September 18th 2008 - New York

Drives Six Percent Overall Decline In Image-Based Online Advertising, According To Nielsen Online

Entertainment, Automotive and Consumer Goods Advertising Show Healthy Growth

Nielsen Online, a service of the Nielsen Company, today reported that a 27 percent decline in image-based online ad spending by Financial Services companies drove a six percent year-over-year decrease in overall image-based online advertising in the first half of 2008; the number of image-based impressions decreased by nine percent during the same period.
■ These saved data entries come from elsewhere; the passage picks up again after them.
-- ==== Sys2Proof/Machine/Kiltur.lean ====
section
/-!
DEFINITION. The Kiltur cores: fetch, what an instruction may end in, how it completes with its distances and the loop
mechanism, exceptions and interrupts, and the accesses of a core to its address map (R24, R30, R243–R269).
-/

namespace Sys2Proof.Machine

/-! ### Fields of an instruction word -/

/-- Major opcode. -/
def kMajor (w : Word) : Nat := bits w 26 6
/-- fn of forms A and S. -/
def kFn (w : Word) : Nat := bits w 5 6
/-- Register field [25:21]. -/
def kRd (w : Word) : Nat := bits w 21 5
/-- Register field [20:16]. -/
def kRa (w : Word) : Nat := bits w 16 5
/-- Register field [15:11]. -/
def kRb (w : Word) : Nat := bits w 11 5
/-- Immediate of form I, zero-extended. -/
def kZimm (w : Word) : Word := (w.extractLsb' 0 16).zeroExtend 32
/-- Immediate of form I, sign-extended. -/
def kSimm (w : Word) : Word := (w.extractLsb' 0 16).signExtend 32

/-- The fn values that the entry tables list for a major opcode of form A or S (R268). -/
def kFns (major : Nat) : List Nat :=
  match major with
  | 0x01 => [0, 1, 2, 3, 4, 5, 6, 7, 8, 9, 0xA, 0xC, 0xD, 0xE, 0xF, 0x10, 0x11]
  | 0x02 => [0, 1, 2]
  | 0x03 => [0, 1, 2, 8, 9, 0xA, 0xB]
  | 0x3C => [0, 1, 8, 9, 0x10, 0x11]
  | _ => []

/-- The major opcodes of table "Major opcode map". -/
def kMajors : List Nat :=
  [0x01, 0x02, 0x03, 0x07, 0x08, 0x09, 0x0A, 0x0B, 0x0C, 0x0D, 0x0E, 0x0F, 0x10, 0x11, 0x12, 0x13, 0x14, 0x18, 0x19, 0x1A,
    0x20, 0x21, 0x22, 0x23, 0x24, 0x25, 0x28, 0x29, 0x2A, 0x30, 0x31, 0x34, 0x3C]

/-- The word has an undefined major opcode or fn (DETAIL 0). -/
def kUndefined (w : Word) : Bool :=
  !kMajors.contains (kMajor w) || (!(kFns (kMajor w)).isEmpty && !(kFns (kMajor w)).contains (kFn w))

/-- The word is a branch or jump, a loop, an rpt, an exception return, a trap, a breakpoint or a wait (R257, R269). -/
def kControl (w : Word) : Bool :=
  (0x20 ≤ kMajor w && kMajor w ≤ 0x25) || [0x28, 0x29, 0x2A, 0x30, 0x31].contains (kMajor w) ||
    (kMajor w == 0x3C && [8, 9, 0x10, 0x11].contains (kFn w))

/-! ### The state of a core -/

/-- General register `n`; g0 reads zero. -/
def Core.gr (c : Core) (n : Nat) : Word := if n = 0 then 0#32 else c.g.getD n 0#32

/-- Accumulator `a`. -/
def Core.accum (c : Core) (a : Nat) : BitVec 72 := c.acc.getD a 0#72

/-- The core is in supervisor level. -/
def Core.sup (c : Core) : Bool := c.psw.getLsbD 0

/-- An active loop ends at address `a`. -/
def Core.atEnd (c : Core) (a : Word) : Bool :=
  (List.range 3).any (fun n => c.loopA.getD n false && c.loopE.getD n 0#32 == a)

/-- Address `a` of core `x` lies in its instruction memory (R243). -/
def inImem (x : Nat) (a : Word) : Bool := decide (a.toNat < if x = 0 then 0x8000 else 0x20000)

/-- The inputs of core `x` that are high and enabled in the copy that governs its decisions (R264, R265). -/
def State.irqTaken (s : State) (x : Nat) : Option Nat :=
  let c := s.core x
  let lo := s.irqWord x 0 &&& c.irqEn.getD 0 0#32
  let hi := s.irqWord x 32 &&& c.irqEn.getD 1 0#32
  (List.range 64).find? (fun i => if i < 32 then lo.getLsbD i else hi.getLsbD (i - 32))

/-- The core can go on: its domain and page are live and enabled, it is released, and no wait holds it. -/
def State.coreLive (s : State) (x : Nat) : Bool :=
  s.pageEn (corePage x) && !s.boot.copying.contains x && !(x == 0 && s.power.sStopped) && !s.coreWaits x

/-- The core runs: it can go on, and RUN is 1. -/
def State.coreRuns (s : State) (x : Nat) : Bool := s.coreLive x && s.flag F.CORE_CTRL_RUN (coreReg x)

/-- An interrupt is taken before the next instruction issues (R264): not while a data access holds that issue (R251). -/
def State.irqDue (s : State) (x : Nat) : Option Nat :=
  let c := s.core x
  let first := match c.rpt with
    | some (_, ran) => !ran
    | none => false
  if !c.psw.getLsbD 1 || c.slot.isSome || first || c.stall.isSome then none else s.irqTaken x

/-- The core issues an instruction now. -/
def State.coreIssues (s : State) (x : Nat) : Bool := s.coreRuns x && (s.irqDue x).isNone

/-- The core goes on now: it issues an instruction, or the one in progress makes its data access, which a RUN of 0 does not stop
(R251, R265). -/
def State.coreSteps (s : State) (x : Nat) : Bool := s.coreIssues x || (s.coreLive x && (s.core x).stall.isSome)

/-! ### Exceptions -/

/-- Entry to an exception (R262): CODE, DETAIL and INPUT. -/
def Core.enter (c : Core) (code detail input : Nat) : Core :=
  let c := c.landAll
  let rpt := match c.rpt with
    | some (k, _) => 2 ^ 6 + 2 ^ 8 * k
    | none => 0
  let bd := if c.slot.isSome then 2 ^ 5 else 0
  let est := bits c.psw 0 1 + 2 * bits c.psw 1 1 + 4 * bits c.psw 4 3 + bd + rpt
  { c with
    epc := match c.slot with
      | some (b, _) => b
      | none => c.next
    estate := BitVec.ofNat 32 est
    ecause := BitVec.ofNat 32 (code + 2 ^ 8 * detail + 2 ^ 16 * input)
    psw := withBits (withBits c.psw 0 2 1) 4 3 0
    loopA := [false, false, false]
    next := c.vbase + BitVec.ofNat 32 (0x40 * code)
    slot := none
    rpt := none
    waiting := false
    stall := none }

/-- Core `x` takes an exception. -/
def State.kRaise (s : State) (x code detail input : Nat) : State := s.setCore x ((s.core x).enter code detail input)

/-- Return from an exception (R263): every pending write has landed, and the return can be resumed. -/
def Core.leave (c : Core) : Core :=
  let la := bits c.estate 2 3
  let psw := withBits (withBits c.psw 0 2 (bits c.estate 0 2)) 4 3 la
  { c with
    psw := psw
    loopA := [la.testBit 0, la.testBit 1, la.testBit 2]
    next := c.epc
    slot := none
    waiting := false
    rpt := if bits c.estate 6 1 = 1 then some (bits c.estate 8 13, true) else none }

/-- ESTATE and EPC of core `x` cannot be resumed (R263). -/
def Core.unresumable (c : Core) (x : Nat) : Bool :=
  let rv := bits c.estate 6 1 == 1
  let left := bits c.estate 8 13
  (rv && bits c.estate 5 1 == 1) || (rv && (left == 0 || decide (4096 < left))) || !inImem x c.epc

/-! ### Completion -/

/-- Where control goes after an instruction. -/
inductive Flow where
  | seq
  | branch (target : Option Word)
  | skip (next : Word)
  | rpt (count : Nat)
  | wait
deriving DecidableEq, Repr

/-- A write of an instruction with its distance. -/
abbrev KWrite := CoreDest × Word × Nat

/-- The loop-end tests of R254 at address `a`, from loop `n - 1` down: the core, the writes that rdcr sees later, and the next
address. -/
def Core.loopTest (c : Core) (a : Word) : Nat → List KWrite → Core × List KWrite × Word
  | 0, ws => (c, ws, a + 4#32)
  | n + 1, ws =>
    if !(c.loopA.getD n false && c.loopE.getD n 0#32 == a) then c.loopTest a n ws
    else
      let k := c.loopC.getD n 0
      if 1 < k then
        ({ c with loopC := c.loopC.set n (k - 1) }, ws ++ [(CoreDest.lc n, BitVec.ofNat 32 (k - 1), 4)], c.loopS.getD n 0#32)
      else
        { c with loopC := c.loopC.set n 0, loopA := c.loopA.set n false }.loopTest a n
          (ws ++ [(CoreDest.lc n, 0#32, 4), (CoreDest.la n, 0#32, 4)])

/-- The next address after sequential flow or at the end of a repetition or a delay slot. -/
def Core.advance (c : Core) (flow : Flow) : Core × List KWrite :=
  let a := c.next
  match c.rpt, c.slot, flow with
  | some (k, _), _, _ =>
    if 1 < k then ({ c with rpt := some (k - 1, true) }, [])
    else
      let (c, ws, n) := { c with rpt := none }.loopTest a 3 []
      ({ c with next := n }, ws)
  | none, some (_, some t), _ => ({ c with slot := none, next := t }, [])
  | none, _, .branch t => ({ c with slot := some (a, t), next := a + 4#32 }, [])
  | none, _, .skip n => ({ c with slot := none, next := n }, [])
  | none, _, .rpt k =>
    if k = 0 then ({ c with slot := none, next := a + 8#32 }, [])
    else ({ c with slot := none, rpt := some (k, false), next := a + 4#32 }, [])
  | none, _, fl =>
    let (c, ws, n) := { c with slot := none }.loopTest a 3 []
    ({ c with next := n, waiting := fl == .wait }, ws)

/-- An instruction completes with its writes: those of older instructions come one nearer, the flow is decided with the loop
registers as they stood, and what is due lands (R248–R254). -/
def Core.finish (c : Core) (ws : List KWrite) (acc : Option (Nat × BitVec 72)) (flow : Flow) : Core :=
  let older := c.writes.map (fun (x : CoreWrite) => { x with left := x.left - 1 })
  let (c, lw) := { c with waiting := false, stall := none }.advance flow
  let fresh := (ws ++ lw).map (fun (x : KWrite) => (⟨x.1, x.2.1, x.2.2 - 1⟩ : CoreWrite))
  let c := { c with writes := older ++ fresh }.landDue
  match acc with
  | some (a, v) => { c with acc := c.acc.set a v }
  | none => c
The Financial Services industry – consistently among the top online advertiser segments – showed estimated spending of $1.1 billion during the first two quarters compared to $1.5 billion during the same period in 2007.  Although historically a smaller advertising segment, the Public Services industry also contributed to the decrease, declining by 38 percent. A number of industries showed strong growth in online advertising, including the Entertainment industry, with spending increasing 47 percent year-over-year; the Automotive industry, with 45 percent growth; and Consumer Goods advertisers, up 32 percent compared to the same period in 2007. Spending on rich media advertising increased by 60 percent in the first half of 2008, indicating a growing adoption of these technologies in online advertising campaigns.
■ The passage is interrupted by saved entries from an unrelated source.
-- ==== Sys2Proof/Machine/ExecLink.lean ====
section
/-!
DEFINITION. The commands of the link ports, the mangle units and the time beacons.
-/

namespace Sys2Proof.Machine

/-- A WAKE packet that waits on port `p` is taken and latches WAKE_PKT, when that source is armed (R372). -/
def State.wakePacket (s : State) (p : Nat) : State :=
  match s.takeSide p (fun pk => pk.typ == 8) with
  | none => s
  | some (_, _, s) => s.wakeLatch 18

/-- A port has an idle lane that D_SEN watches: a port that is UP has none, but for its second lane in Evening (R373). -/
def State.idleLane (s : State) (p : Nat) : Bool :=
  !s.portUp p || (s.mode == 2 && decide (2 ≤ (s.lanesIn p).length))

/-- Activity, or a Dawn pattern, on an idle lane of port `p` is wake source `c`, and takes an IDLE port out of IDLE (R355,
R373). -/
def State.linkActivity (s : State) (p c : Nat) : State :=
  if s.idleLane p then (s.wakeLatch c).portActivity p else s

/-- DETECT_RETRY: detection of a far end is tried again (R355). -/
def execDetectRetry (p : Fin 4) (answers : Bool) (s : State) : Host.Outcome State Fault Refusal :=
  .next (s.clocked (0x58 + p.val) (fun s => s.detectRetry p.val answers))

/-- LINK_TRAINING_DONE: training of port `p` ends (R356, R365): lanes trained, far generation and BAD bits, and the three reports of the far end. -/
def execLinkTrainingDone (p : Fin 4) (trained : Fin 8) (gen : Fin 4) (farBad : Fin 8) (farFresh : Bool) (farExpects : Fin 4096) (farFree : Nat)
    (s : State) : Host.Outcome State Fault Refusal :=
  .next (s.clocked (0x58 + p.val) (fun s => s.linkTrained p.val trained.val gen.val farBad.val farFresh farExpects.val farFree))

/-- TRAIN_TIMEOUT: training has not ended in time (R355). -/
def execTrainTimeout (p : Fin 4) (s : State) : Host.Outcome State Fault Refusal :=
  .next (s.clocked (0x58 + p.val) (fun s => s.trainTimeout p.val))

/-- RETRAIN: a write of 1 to PZL_CTRL.RETRAIN (R355). -/
def execPzlRetrain (q : Requester) (p : Fin 4) (value : Word) (s : State) : Host.Outcome State Fault Refusal :=
  .next (s.writeReg q .PZL_CTRL p.val (value ||| maskOf 1 1))

/-- IDLE: a write of PZL_CTRL.IDLE (R355). -/
def execPzlIdle (q : Requester) (p : Fin 4) (value : Word) (s : State) : Host.Outcome State Fault Refusal :=
  .next (s.writeReg q .PZL_CTRL p.val value)

/-- LANE_ERROR_WINDOW: a window of 1 ms ends (R357). -/
def execLaneErrorWindow (p : Fin 4) (s : State) : Host.Outcome State Fault Refusal :=
  .next (s.clocked (0x58 + p.val) (fun s => s.laneWindow p.val))

/-- PACKET_RECEIVE: a packet has arrived whole (R359–R363). -/
def execPacketReceive (p : Fin 4) (lane : Fin 3) (bytes : List Byte) (framed : Bool) (ofs : Nat)
    (s : State) : Host.Outcome State Fault Refusal :=
  .next (s.clocked (0x58 + p.val) (fun s => s.packetReceive p.val lane.val bytes framed ofs))

/-- REG_RD: the request at the front of the inbox of port `p` is served (R367). -/
def execLinkRegRd (p : Fin 4) (s : State) : Host.Outcome State Fault Refusal :=
  .next (s.clocked (0x58 + p.val) (fun s => s.serveRequest p.val 0))

/-- REG_WR: the request at the front of the inbox of port `p` is served (R367). -/
def execLinkRegWr (p : Fin 4) (s : State) : Host.Outcome State Fault Refusal :=
  .next (s.clocked (0x58 + p.val) (fun s => s.serveRequest p.val 1))

/-- MEM_RD: the request at the front of the inbox of port `p` is served (R368). -/
def execLinkMemRd (p : Fin 4) (s : State) : Host.Outcome State Fault Refusal :=
  .next (s.clocked (0x58 + p.val) (fun s => s.serveRequest p.val 2))

/-- MEM_WR: the request at the front of the inbox of port `p` is served (R368). -/
def execLinkMemWr (p : Fin 4) (s : State) : Host.Outcome State Fault Refusal :=
  .next (s.clocked (0x58 + p.val) (fun s => s.serveRequest p.val 3))

/-- ACK: a received ACK frees held packets (R363). -/
def execLinkAck (p : Fin 4) (s : State) : Host.Outcome State Fault Refusal :=
  .next (s.clocked (0x58 + p.val) (fun s => s.ackReceived p.val))

/-- NAK: a received link NAK starts a retry round (R363). -/
def execLinkNak (p : Fin 4) (s : State) : Host.Outcome State Fault Refusal :=
  .next (s.clocked (0x58 + p.val) (fun s => s.nakReceived p.val))

/-- CREDIT: a received CREDIT (R364). -/
def execLinkCredit (p : Fin 4) (s : State) : Host.Outcome State Fault Refusal :=
  .next (s.clocked (0x58 + p.val) (fun s => s.creditReceived p.val))

/-- WAKE: a received WAKE packet (R372). -/
def execLinkWake (p : Fin 4) (s : State) : Host.Outcome State Fault Refusal :=
  .next (s.clocked (0x58 + p.val) (fun s => s.wakePacket p.val))

/-- PACKET_SEND: port `p` sends its next packet (R364). -/
def execPacketSend (p : Fin 4) (second : Bool) (ofs : Nat) (s : State) : Host.Outcome State Fault Refusal :=
  .next (s.clocked (0x58 + p.val) (fun s => (s.packetSend p.val second ofs).mendLeft p.val))

/-- MANGLE_HOLD_EXPIRE: the hold of mangle unit `u` ends (R380). -/
def execMangleHoldExpire (u : Fin 4) (s : State) : Host.Outcome State Fault Refusal :=
  .next (s.clocked 0x5C (fun s => s.mangleExpire u.val))

/-- MGL_CTRL_WRITE: a write to MGL_CTRL of unit `u` (R381). -/
def execMglCtrlWrite (q : Requester) (u : Fin 4) (value : Word) (s : State) : Host.Outcome State Fault Refusal :=
  .next (s.writeReg q .MGL_CTRL u.val value)

/-- GAP_TIMEOUT: a gap in the sequence has stayed open (R363). -/
def execGapTimeout (p : Fin 4) (s : State) : Host.Outcome State Fault Refusal :=
  .next (s.clocked (0x58 + p.val) (fun s => s.gapTimeout p.val))

/-- ACK_TIMEOUT: no ACK has covered the oldest held packet in time (R363). -/
def execAckTimeout (p : Fin 4) (s : State) : Host.Outcome State Fault Refusal :=
  .next (s.clocked (0x58 + p.val) (fun s => s.ackTimeout p.val))

/-- PERIODIC_ACK: an ACK is due (R363). -/
def execPeriodicAck (p : Fin 4) (s : State) : Host.Outcome State Fault Refusal :=
  .next (s.clocked (0x58 + p.val) (fun s => s.periodic p.val 9))

/-- PERIODIC_CREDIT: a CREDIT is due (R364). -/
def execPeriodicCredit (p : Fin 4) (s : State) : Host.Outcome State Fault Refusal :=
  .next (s.clocked (0x58 + p.val) (fun s => s.periodic p.val 11))

/-- LINK_ACT: activity on an idle lane of port `p` (R355, R373). -/
def execLinkAct (p : Fin 4) (s : State) : Host.Outcome State Fault Refusal :=
  .next (s.linkActivity p.val (1 + p.val))

/-- DAWN: a Dawn pattern on an idle lane of port `p` (R373). -/
def execLinkDawn (p : Fin 4) (s : State) : Host.Outcome State Fault Refusal :=
  .next (s.linkActivity p.val (5 + p.val))

/-- SYNC_SEND: a master's system time reaches its next beacon (R374). -/
def execSyncSend (s : State) : Host.Outcome State Fault Refusal :=
  .next (s.syncSend)

/-- SYNC: a received SYNC (R374–R376). -/
def execLinkSync (p : Fin 4) (s : State) : Host.Outcome State Fault Refusal :=
  .next (s.syncReceived p.val)

/-- DREQ: a received DREQ is answered (R374). -/
def execLinkDreq (p : Fin 4) (s : State) : Host.Outcome State Fault Refusal :=
  .next (s.dreqReceived p.val)

/-- DRESP: a received DRESP ends a delay measurement (R375). -/
def execLinkDresp (p : Fin 4) (s : State) : Host.Outcome State Fault Refusal :=
  .next (s.drespReceived p.val)

/-- DRESP_TIMEOUT: a DRESP has not arrived in time (R375). -/
def execDrespTimeout (p : Fin 4) (s : State) : Host.Outcome State Fault Refusal :=
  .next (s.drespTimeout p.val)

/-- BEACON_SET: a write of 1 to BEACON_CTRL.SET (R377). -/
def execBeaconSet (q : Requester) (value : Word) (s : State) : Host.Outcome State Fault Refusal :=
  .next (s.writeReg q .BEACON_CTRL 0 (value ||| maskOf 0 1))

/-- INVALIDATE: a write of 1 to BEACON_CTRL.INVALIDATE (R377). -/
def execBeaconInvalidate (q : Requester) (value : Word) (s : State) : Host.Outcome State Fault Refusal :=
  .next (s.writeReg q .BEACON_CTRL 0 (value ||| maskOf 1 1))

/-- BEACON_ELECTION: a candidate has heard no SYNC for its time (R401). -/
def execBeaconElection (s : State) : Host.Outcome State Fault Refusal :=
  .next (s.beaconElect)

end Sys2Proof.Machine
end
When including paid search figures as publicly reported by the major search providers, along with the projected growth of online video advertising, Nielsen estimated that overall online ad spending increased approximately 11 percent during the first half of 2008.
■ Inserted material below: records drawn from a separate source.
-- ==== Sys2Proof/Machine/ExecUart.lean ====
section
/-!
DEFINITION. The commands of the serial ports.
-/

namespace Sys2Proof.Machine

/-- The byte that the samples complete on UART0 while mend mode listens there joins the frame that is being received; a frame
starts at a byte 0xA5 (R442). -/
def State.mendByte (s : State) (samples : List Bool) : State :=
  if !(s.mend.on && s.uartArmed 0) then s
  else
    match s.uartHear 0 ((s.uart 0).line samples).2 with
    | .char d _ true _ =>
      if s.mend.rx != [] || d % 256 == 0xA5 then { s with mend := { s.mend with rx := s.mend.rx ++ [BitVec.ofNat 8 d] } } else s
    | _ => s

/-- Samples of RXD reach serial port `n`; in mend mode a character of UART0 is a byte of a mend frame (R442). -/
def State.uartChar (s : State) (n : Nat) (samples : List Bool) : State :=
  let s := if n = 0 then s.mendByte samples else s
  s.uartCharacter n samples

/-- UART_CHARACTER: with the samples of RXD that the four lists hold one after the other, a character frame has been received whole
(R405–R408); in mend mode its byte is one of a mend frame (R442). -/
def execUartCharacter (n : Fin 2) (start data parity stop : List Bool) (s : State) : Host.Outcome State Fault Refusal :=
  .next (s.uartChar n.val (start ++ data ++ parity ++ stop))

/-- UART_BREAK: RXD has stayed low for more than a frame (R409). -/
def execUartBreak (n : Fin 2) (s : State) : Host.Outcome State Fault Refusal :=
  .next (s.uartBreak n.val)

/-- UART_STUCK_LOW: RXD has stayed low for four frames (R409). -/
def execUartStuckLow (n : Fin 2) (s : State) : Host.Outcome State Fault Refusal :=
  .next (s.uartStuck n.val)

/-- BREAK_END: RXD has read high for a bit time after a stuck line (R409). -/
def execUartBreakEnd (n : Fin 2) (s : State) : Host.Outcome State Fault Refusal :=
  .next (s.uartBreakEnd n.val)

/-- UART_RX_TIMEOUT: the idle count is reached (R411). -/
def execUartRxTimeout (n : Fin 2) (s : State) : Host.Outcome State Fault Refusal :=
  .next (s.uartIdle n.val)

/-- UART_RXDATA_READ: a read of UART_RXDATA (R408). -/
def execUartRxdataRead (q : Requester) (n : Fin 2) (s : State) : Host.Outcome State Fault Refusal :=
  .next (s.readReg q .UART_RXDATA n.val)

/-- UART_RXR_RD_WRITE: a write to UART_RXR_RD (R412). -/
def execUartRxrRdWrite (q : Requester) (n : Fin 2) (value : Word) (s : State) : Host.Outcome State Fault Refusal :=
  .next (s.writeReg q .UART_RXR_RD n.val value)

/-- UART_TXDATA: a write to UART_TXDATA (R413). -/
def execUartTxdata (q : Requester) (n : Fin 2) (value : Word) (s : State) : Host.Outcome State Fault Refusal :=
  .next (s.writeReg q .UART_TXDATA n.val value)

/-- UART_TX_START: a write of 1 to UART_TX_CTRL.START (R413). -/
def execUartTxStart (q : Requester) (n : Fin 2) (value : Word) (s : State) : Host.Outcome State Fault Refusal :=
  .next (s.writeReg q .UART_TX_CTRL n.val (value ||| maskOf 31 1))

/-- UART_CHAR_SENT: the last stop bit of a character has been sent (R403). -/
def execUartCharSent (n : Fin 2) (s : State) : Host.Outcome State Fault Refusal :=
  .next (s.uartSent n.val)

/-- TX_DONE: the last stop bit of a transfer has been sent (R413). -/
def execUartTxDone (n : Fin 2) (s : State) : Host.Outcome State Fault Refusal :=
  .next (s.uartTxDone n.val)

/-- UART_DE_TAIL: the tail of DE has passed (R414). -/
def execUartDeTail (n : Fin 2) (s : State) : Host.Outcome State Fault Refusal :=
  .next (s.uartTail n.val)

/-- UART_START_EDGE_WAKE: a falling edge on RXD in Night (R415). -/
def execUartStartEdgeWake (n : Fin 2) (rested : Bool) (s : State) : Host.Outcome State Fault Refusal :=
  .next (s.uartWake n.val rested)

/-- START_BIT_NOISE: a start bit reads high by majority (R405). -/
def execStartBitNoise (n : Fin 2) (s : State) : Host.Outcome State Fault Refusal :=
  .next (s.uartNoise n.val)

end Sys2Proof.Machine
end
“The early 2008 decline in image-based online ad spend reflects the macro movements in the overall economy, particularly within the financial services industry,” said Jon Gibs, vice president, media analytics, Nielsen Online. “The good news is that we saw large gains from brand advertisers including Anheuser-Busch, Unilever, Toyota and General Motors, among others, which bodes well for the future. Companies are recognizing the Web’s potential to play a leading role in their broader branding efforts. Moreover, when we consider published growth figures for online video and paid search advertising, we believe overall online ad spending was up in the low double-digit range. The shift we’re seeing from display ads to rich media and text formats opens up even more creative possibilities for advertisers and should drive continued growth in the online advertising sector.”